Behind the Orange Curtain
Behind the Orange Curtain
11 years ago

The nice guy tm is one of the worst that I have to deal with. They usually stalk and intimidate their exes and when confronted, they ask for some sort of sympathy. One guy kept asking me if I’ve ever been in love while I was banning him from campus, I told him that my personal life was none of his business. He then accused me of acting like a robot. There’s a lot of entitlement there,

Behind the Orange Curtain
Behind the Orange Curtain
11 years ago

@ Marie

One of the services our department offers is a safety escort, we give people rides to their dorm, or if they’re on crutches or some other limited mobility, we’ll assist them in getting to class, it’s part of the job. Usually I’m driving around that lot in a marked vehicle, in full uniform. It’s an area that is not patrolled a lot, and we’ve had a few crimes happen there, like one person had all four wheels stolen off their car.
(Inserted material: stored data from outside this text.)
/-! ### clearOpbuf -/

@[simp] theorem clearOpbuf_cfg (s : State) : (clearOpbuf s).cfg = s.cfg := rfl
@[simp] theorem clearOpbuf_link (s : State) : (clearOpbuf s).link = s.link := rfl
@[simp] theorem clearOpbuf_host (s : State) : (clearOpbuf s).host = s.host := rfl
@[simp] theorem clearOpbuf_chip (s : State) : (clearOpbuf s).chip = s.chip := rfl
@[simp] theorem clearOpbuf_busLog (s : State) : (clearOpbuf s).busLog = s.busLog := rfl
@[simp] theorem clearOpbuf_env (s : State) : (clearOpbuf s).env = s.env := rfl
@[simp] theorem clearOpbuf_dev_fsm (s : State) : (clearOpbuf s).dev.fsm = s.dev.fsm := rfl
@[simp] theorem clearOpbuf_dev_rxOp (s : State) : (clearOpbuf s).dev.rxOp = s.dev.rxOp := rfl
@[simp] theorem clearOpbuf_dev_rxHdr (s : State) : (clearOpbuf s).dev.rxHdr = s.dev.rxHdr := rfl
@[simp] theorem clearOpbuf_dev_rxLen (s : State) : (clearOpbuf s).dev.rxLen = s.dev.rxLen := rfl
@[simp] theorem clearOpbuf_dev_rxAddr (s : State) : (clearOpbuf s).dev.rxAddr = s.dev.rxAddr := rfl
@[simp] theorem clearOpbuf_dev_rxData (s : State) : (clearOpbuf s).dev.rxData = s.dev.rxData := rfl
@[simp] theorem clearOpbuf_dev_rxGot (s : State) : (clearOpbuf s).dev.rxGot = s.dev.rxGot := rfl
@[simp] theorem clearOpbuf_dev_opbuf (s : State) : (clearOpbuf s).dev.opbuf = [] := rfl
@[simp] theorem clearOpbuf_dev_errcnt (s : State) : (clearOpbuf s).dev.errcnt = s.dev.errcnt := rfl
@[simp] theorem clearOpbuf_dev_bus (s : State) : (clearOpbuf s).dev.bus = s.dev.bus := rfl
@[simp] theorem clearOpbuf_dev_pollCnt (s : State) : (clearOpbuf s).dev.pollCnt = s.dev.pollCnt := rfl
@[simp] theorem clearOpbuf_dev_execIdx (s : State) : (clearOpbuf s).dev.execIdx = s.dev.execIdx := rfl

/-! ### setErrcnt -/

@[simp] theorem setErrcnt_cfg (v : U32) (s : State) : (setErrcnt v s).cfg = s.cfg := rfl
@[simp] theorem setErrcnt_link (v : U32) (s : State) : (setErrcnt v s).link = s.link := rfl
@[simp] theorem setErrcnt_host (v : U32) (s : State) : (setErrcnt v s).host = s.host := rfl
@[simp] theorem setErrcnt_chip (v : U32) (s : State) : (setErrcnt v s).chip = s.chip := rfl
@[simp] theorem setErrcnt_busLog (v : U32) (s : State) : (setErrcnt v s).busLog = s.busLog := rfl
@[simp] theorem setErrcnt_env (v : U32) (s : State) : (setErrcnt v s).env = s.env := rfl
@[simp] theorem setErrcnt_dev_fsm (v : U32) (s : State) : (setErrcnt v s).dev.fsm = s.dev.fsm := rfl
@[simp] theorem setErrcnt_dev_rxOp (v : U32) (s : State) : (setErrcnt v s).dev.rxOp = s.dev.rxOp := rfl
@[simp] theorem setErrcnt_dev_rxHdr (v : U32) (s : State) : (setErrcnt v s).dev.rxHdr = s.dev.rxHdr := rfl
@[simp] theorem setErrcnt_dev_rxLen (v : U32) (s : State) : (setErrcnt v s).dev.rxLen = s.dev.rxLen := rfl
@[simp] theorem setErrcnt_dev_rxAddr (v : U32) (s : State) : (setErrcnt v s).dev.rxAddr = s.dev.rxAddr := rfl
@[simp] theorem setErrcnt_dev_rxData (v : U32) (s : State) : (setErrcnt v s).dev.rxData = s.dev.rxData := rfl
@[simp] theorem setErrcnt_dev_rxGot (v : U32) (s : State) : (setErrcnt v s).dev.rxGot = s.dev.rxGot := rfl
@[simp] theorem setErrcnt_dev_opbuf (v : U32) (s : State) : (setErrcnt v s).dev.opbuf = s.dev.opbuf := rfl
@[simp] theorem setErrcnt_dev_errcnt (v : U32) (s : State) : (setErrcnt v s).dev.errcnt = v := rfl
@[simp] theorem setErrcnt_dev_bus (v : U32) (s : State) : (setErrcnt v s).dev.bus = s.dev.bus := rfl
@[simp] theorem setErrcnt_dev_pollCnt (v : U32) (s : State) : (setErrcnt v s).dev.pollCnt = s.dev.pollCnt := rfl
@[simp] theorem setErrcnt_dev_execIdx (v : U32) (s : State) : (setErrcnt v s).dev.execIdx = s.dev.execIdx := rfl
It’s an ounce of prevention as far as I’m concerned. We used to have a campaign about it.

Marie
Marie
11 years ago

@behind the orange curtain

Even if it is part of your job this:

only time I approach a woman in that lot is in uniform and then I’m trying to get her back to her dorm, we don’t publicize our safety escort policy enough.

made it sound like a woman only thing. Also the ‘get her back to her dorm’? I’m assuming you mean if someone asks you, but the way you came across to me was more of a ‘lets help those poor little ladies back to their rooms before trouble finds them.’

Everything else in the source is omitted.